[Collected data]

____

namespace K97
def okOf {α} (x : Except TxStop α) (d : α) : α := match x with | .ok y => y | _ => d
def s : State := W.withMem (W.seqMem ++ [(0x800080, W.sqCmd 0 3 0 0)])
def t := 0
def h := W.ha
def d := 9
def a := 2
def b : Option Nat := none
def ea : Nat := s.eaGlobal false t a b 0 1
def i : Instr := .sqapp h d a b
def f : TxEnv → Nat → Tx Nat := Tx.sqapp
def r0 := s.runTx (State.coreOf t) (f ⟨.thread t, s.ctxOfThread t, State.coreOf t⟩ ea)
def s1 := r0.1
def st := okOf r0.2 0
def tx0 : TxEnv := { who := Who.thread t, ctx := s.ctxOfThread t, core := State.coreOf t }
end K97
theorem witness_SequenceAndLaunch_1 :
    (K97.s.runTx (State.coreOf K97.t) (K97.f K97.tx0 K97.ea) = (K97.s1, Except.ok K97.st)) ∧
    (Says.One K97.s K97.t K97.h
      { held := K97.d :: optW K97.b, reads := Opd.g K97.a :: List.map Opd.w (optW K97.b) : Uses }) ∧
    ((K97.i, K97.f) ∈ [(Instr.sqapp K97.h K97.d K97.a K97.b, Tx.sqapp), (Instr.sqret K97.h K97.d K97.a K97.b,
      Tx.sqret), (Instr.sqfork K97.h K97.d K97.a K97.b, Tx.sqfork), (Instr.sqlook K97.h K97.d K97.a K97.b,
      Tx.sqlook)]) ∧
    (K97.ea = K97.s.eaGlobal false K97.t K97.a K97.b 0 1) ∧
    (K97.s.agentBusy K97.t = false) ∧
    (K97.h.m = false) :=
  ⟨pair_ok rfl (by decide +kernel),
   by unfold Says.One Ready Fresh; decide +kernel,
   by unfold K97.i K97.f; simp,
   by decide +kernel⟩

namespace K98
def s : State := { W.withMem [(0x800080, W.launchRec 0)] with cp := { State.reset.cp with launches := [] } }
def t := 0
def h := W.ha
def d := 9
def a := 2
def b : Option Nat := none
def ea : Nat := s.eaGlobal false t a b 0 1
def s1 := (s.issRead (s.laneEnv t) true ea 128 128).1
def r : List Byte := W.launchRec 0
def l := LaunchRec.ofNat (leNat r)
end K98
theorem witness_SequenceAndLaunch_2 :
    (Says.One K98.s K98.t K98.h { held := [K98.d], reads := [Opd.g K98.a] : Uses }) ∧
    (K98.ea = BitVec.toNat (g K98.s (K98.t / 32) K98.a)) ∧
    (K98.s.afterOf (Who.thread K98.t) (State.coreOf K98.t) (MemOp.store []) Ord.sync Scope.dev = []) ∧
    (K98.s.issRead (K98.s.laneEnv K98.t) true K98.ea 128 128 = (K98.s1, Iss.ok K98.r)) ∧
    (K98.l = LaunchRec.ofNat (leNat K98.r)) ∧
    (K98.l.ok (leNat K98.r) K98.s1.fab.node = true) ∧
    (K98.l.sys = true → (K98.s1.tmOf K98.t).sys = true) ∧
    (K98.s1.launchQueue (K98.s1.ctxOfThread K98.t) < 256) :=
  by unfold Says.One Ready Fresh; decide +kernel

namespace K99
def s : State := { W.withMem [(0x800080, W.launchRec 9)] with cp := { State.reset.cp with launches := [] } }
def t := 0
def h := W.ha
def d := 9
def a := 2
def b : Option Nat := none
def ea : Nat := s.eaGlobal false t a b 0 1
def s1 := (s.issRead (s.laneEnv t) true ea 128 128).1
def r : List Byte := W.launchRec 9
def l := LaunchRec.ofNat (leNat r)
end K99
theorem witness_SequenceAndLaunch_3 :
    (Says.One K99.s K99.t K99.h { held := [K99.d], reads := [Opd.g K99.a] : Uses }) ∧
    (K99.ea = BitVec.toNat (g K99.s (K99.t / 32) K99.a)) ∧
    (K99.s.afterOf (Who.thread K99.t) (State.coreOf K99.t) (MemOp.store []) Ord.sync Scope.dev = []) ∧
    (K99.s.issRead (K99.s.laneEnv K99.t) true K99.ea 128 128 = (K99.s1, Iss.ok K99.r)) ∧
    (K99.l = LaunchRec.ofNat (leNat K99.r)) ∧
    (Free K99.s1 K99.t) ∧
    (K99.l.ok (leNat K99.r) K99.s1.fab.node = false) :=
  by unfold Says.One Ready Fresh Free; decide +kernel

namespace K100
def s : State := { W.withMem [(0x800080, W.launchRec 1)] with cp := { State.reset.cp with launches := [] } }
def t := 0
def h := W.ha
def d := 9
def a := 2
def b : Option Nat := none
def ea : Nat := s.eaGlobal false t a b 0 1
def s1 := (s.issRead (s.laneEnv t) true ea 128 128).1
def r : List Byte := W.launchRec 1
def l := LaunchRec.ofNat (leNat r)
end K100
theorem witness_SequenceAndLaunch_4 :
    (Says.One K100.s K100.t K100.h { held := [K100.d], reads := [Opd.g K100.a] : Uses }) ∧
    (K100.ea = BitVec.toNat (g K100.s (K100.t / 32) K100.a)) ∧
    (K100.s.afterOf (Who.thread K100.t) (State.coreOf K100.t) (MemOp.store []) Ord.sync Scope.dev = []) ∧
    (K100.s.issRead (K100.s.laneEnv K100.t) true K100.ea 128 128 = (K100.s1, Iss.ok K100.r)) ∧
    (K100.l = LaunchRec.ofNat (leNat K100.r)) ∧
    (Free K100.s1 K100.t) ∧
    (K100.l.ok (leNat K100.r) K100.s1.fab.node = true) ∧
    (K100.l.sys = true) ∧
    ((K100.s1.tmOf K100.t).sys = false) :=
  by unfold Says.One Ready Fresh Free; decide +kernel

namespace K101
def s : State :=
  { W.withMem [(0x800080, W.launchRec 0)] with cp := { State.reset.cp with launches := (List.range 256).map fun i => ⟨i,i,0,.device 40 0,W.launchRec 0,[],0,false,false⟩ } }
def t := 0
def h := W.ha
def d := 9
def a := 2
def b : Option Nat := none
def ea : Nat := s.eaGlobal false t a b 0 1
def i : Instr := .bkpt h
def s1 := (s.issRead (s.laneEnv t) true ea 128 128).1
def r : List Byte := W.launchRec 0
def l := LaunchRec.ofNat (leNat r)
end K101
theorem witness_SequenceAndLaunch_5 :
    (Says.One K101.s K101.t K101.h { held := [K101.d], reads := [Opd.g K101.a] : Uses }) ∧
    (K101.ea = BitVec.toNat (g K101.s (K101.t / 32) K101.a)) ∧
    (K101.s.afterOf (Who.thread K101.t) (State.coreOf K101.t) (MemOp.store []) Ord.sync Scope.dev = []) ∧
    (K101.s.issRead (K101.s.laneEnv K101.t) true K101.ea 128 128 = (K101.s1, Iss.ok K101.r)) ∧
    (K101.l = LaunchRec.ofNat (leNat K101.r)) ∧
    (K101.l.ok (leNat K101.r) K101.s1.fab.node = true) ∧
    (K101.l.sys = true → (K101.s1.tmOf K101.t).sys = true) ∧
    (256 ≤ K101.s1.launchQueue (K101.s1.ctxOfThread K101.t)) :=
  by unfold Says.One Ready Fresh; decide +kernel

namespace K102
def s : State := W.withMem (W.seqMem ++ [(0x800080, W.sqCmd 0 3 0 1)])
def t := 0
def h := W.ha
def d := 9
def a := 2
def b : Option Nat := none
def ea : Nat := s.eaGlobal false t a b 0 1
def i : Instr := .sqapp h d a b
def f : TxEnv → Nat → Tx Nat := Tx.sqapp
def r0 := s.runTx (State.coreOf t) (f ⟨.thread t, s.ctxOfThread t, State.coreOf t⟩ ea)
def s1 := r0.1
def tx0 : TxEnv := { who := Who.thread t, ctx := s.ctxOfThread t, core := State.coreOf t }
end K102
theorem witness_SequenceAndLaunch_6 :
    (K102.s.runTx (State.coreOf K102.t) (K102.f K102.tx0 K102.ea) = (K102.s1, Except.error TxStop.bad)) ∧
    (Says.One K102.s K102.t K102.h
      { held := K102.d :: optW K102.b, reads := Opd.g K102.a :: List.map Opd.w (optW K102.b) : Uses }) ∧
    ((K102.i, K102.f) ∈ [(Instr.sqapp K102.h K102.d K102.a K102.b, Tx.sqapp), (Instr.sqret K102.h K102.d K102.a
      K102.b, Tx.sqret), (Instr.sqfork K102.h K102.d K102.a K102.b, Tx.sqfork), (Instr.sqlook K102.h K102.d K102.a
      K102.b, Tx.sqlook)]) ∧
    (Free K102.s1 K102.t) ∧
    (K102.ea = K102.s.eaGlobal false K102.t K102.a K102.b 0 1) ∧
    (K102.s.agentBusy K102.t = false) :=
  ⟨pair_error rfl (by decide +kernel),
   by unfold Says.One Ready Fresh; decide +kernel,
   by unfold K102.i K102.f; simp,
   by unfold Free; decide +kernel,
   by decide +kernel⟩

namespace K103
def s : State :=
  { W.one with mem := Memory.setMany (Memory.setMany [] 0x800100 ((List.range 64).map fun i => BitVec.ofNat 8 (i * 37 + 200))) (Config.hbmTop + 0x800100 / 32) [0x5A,0xFF,0,0x81], spad := Memory.setMany [] (State.spKey 3 64) [1,2,3,0x84,5], spadE := [State.spKey 3 64 / 4], l2 := { State.reset.l2 with lines := [] } }
def l : Loc := .mem 0x800104
def n := 4
def ty : Ty := .z32
def c : Nat := 0xF0000001
def x := leNat (s.rdLoc l n)
end K103
theorem witness_HomeOperations_1 :
    (Word4 K103.l 4) ∧
    (Word4 K103.l K103.n) ∧
    (Memory.wf K103.s.mem = true) ∧
    (Memory.wf K103.s.spad = true) ∧
    (∀ (x : L2Line), x ∈ K103.s.l2.lines → x.bv = true → x.fe.length = 32) ∧
    (K103.s.feAt K103.l = true) ∧
    (K103.n = 4 ∧ (K103.ty = Ty.z32 ∨ K103.ty = Ty.s32) ∨ K103.n = 8 ∧ K103.ty = Ty.w64) ∧
    (K103.c < 2 ^ (8 * K103.n)) ∧
    (K103.x = leNat (K103.s.rdLoc K103.l K103.n)) ∧
    ((AtomOp.add, (K103.x + K103.c) % 2 ^ (8 * K103.n)) ∈ [(AtomOp.add, (K103.x + K103.c) % 2 ^ (8 * K103.n)),
      (AtomOp.and, K103.x &&& K103.c), (AtomOp.or, K103.x ||| K103.c), (AtomOp.xor, K103.x ^^^ K103.c), (AtomOp.exch,
      K103.c)] ∨ K103.ty ≠ Ty.w64 ∧ (AtomOp.add, (K103.x + K103.c) % 2 ^ (8 * K103.n)) ∈ [(AtomOp.min, if num K103.ty
      (BitVec.ofNat 32 K103.x) ≤ num K103.ty (BitVec.ofNat 32 K103.c) then K103.x else K103.c), (AtomOp.max, if num
      K103.ty (BitVec.ofNat 32 K103.x) ≤ num K103.ty (BitVec.ofNat 32 K103.c) then K103.c else K103.x)]) ∧
    (K103.x ≠ K103.c) ∧
    (K103.c < 2 ^ 32) ∧
    (K103.x = leNat (K103.s.rdLoc K103.l 4)) ∧
    ((AtomOp.exch, K103.c) ∈ [(AtomOp.add, (Num.fadd Num.f32 Rm.rn K103.x K103.c).fst), (AtomOp.min, (Num.fminmax
      Num.f32 false K103.x K103.c).fst), (AtomOp.max, (Num.fminmax Num.f32 true K103.x K103.c).fst), (AtomOp.exch,
      K103.c)]) :=
  ⟨⟨by decide +kernel, by decide +kernel⟩,
   ⟨by decide +kernel, by decide +kernel⟩,
   by decide +kernel⟩

namespace K104
def s : State :=
  { W.one with mem := Memory.setMany (Memory.setMany [] 0x800100 ((List.range 64).map fun i => BitVec.ofNat 8 (i * 37 + 200))) (Config.hbmTop + 0x800100 / 32) [0x5A,0xFF,0,0x81], spad := Memory.setMany [] (State.spKey 3 64) [1,2,3,0x84,5], spadE := [State.spKey 3 64 / 4], l2 := { State.reset.l2 with lines := [] } }
def l : Loc := .mem 0x800100
def n := 4
def ty : Ty := .s32
def c : Nat := leNat (s.rdLoc l 4)
def x := leNat (s.rdLoc l n)
def y := 0x99
end K104
theorem witness_HomeOperations_2 :
    (Word4 K104.l 4) ∧
    (Word4 K104.l K104.n) ∧
    (Memory.wf K104.s.mem = true) ∧
    (Memory.wf K104.s.spad = true) ∧
    (∀ (x : L2Line), x ∈ K104.s.l2.lines → x.bv = true → x.fe.length = 32) ∧
    (K104.s.feAt K104.l = false) ∧
    (K104.n = 4 ∧ (K104.ty = Ty.z32 ∨ K104.ty = Ty.s32) ∨ K104.n = 8 ∧ K104.ty = Ty.w64) ∧
    (K104.c < 2 ^ (8 * K104.n)) ∧
    (K104.x = leNat (K104.s.rdLoc K104.l K104.n)) ∧
    (K104.x = K104.c) ∧
    (K104.y < 2 ^ (8 * K104.n)) :=
  ⟨⟨by decide +kernel, by decide +kernel⟩,
   ⟨by decide +kernel, by decide +kernel⟩,
   by decide +kernel⟩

____

_What you need to do_
Restate verbatim all lines from the start of the data through the line containing "((K97.i, K97.f) ∈", with both ends kept.

_Solved exercise_
namespace K97
def okOf {α} (x : Except TxStop α) (d : α) : α := match x with | .ok y => y | _ => d
def s : State := W.withMem (W.seqMem ++ [(0x800080, W.sqCmd 0 3 0 0)])
def t := 0
def h := W.ha
def d := 9
def a := 2
def b : Option Nat := none
def ea : Nat := s.eaGlobal false t a b 0 1
def i : Instr := .sqapp h d a b
def f : TxEnv → Nat → Tx Nat := Tx.sqapp
def r0 := s.runTx (State.coreOf t) (f ⟨.thread t, s.ctxOfThread t, State.coreOf t⟩ ea)
def s1 := r0.1
def st := okOf r0.2 0
def tx0 : TxEnv := { who := Who.thread t, ctx := s.ctxOfThread t, core := State.coreOf t }
end K97
theorem witness_SequenceAndLaunch_1 :
    (K97.s.runTx (State.coreOf K97.t) (K97.f K97.tx0 K97.ea) = (K97.s1, Except.ok K97.st)) ∧
    (Says.One K97.s K97.t K97.h
      { held := K97.d :: optW K97.b, reads := Opd.g K97.a :: List.map Opd.w (optW K97.b) : Uses }) ∧
    ((K97.i, K97.f) ∈ [(Instr.sqapp K97.h K97.d K97.a K97.b, Tx.sqapp), (Instr.sqret K97.h K97.d K97.a K97.b,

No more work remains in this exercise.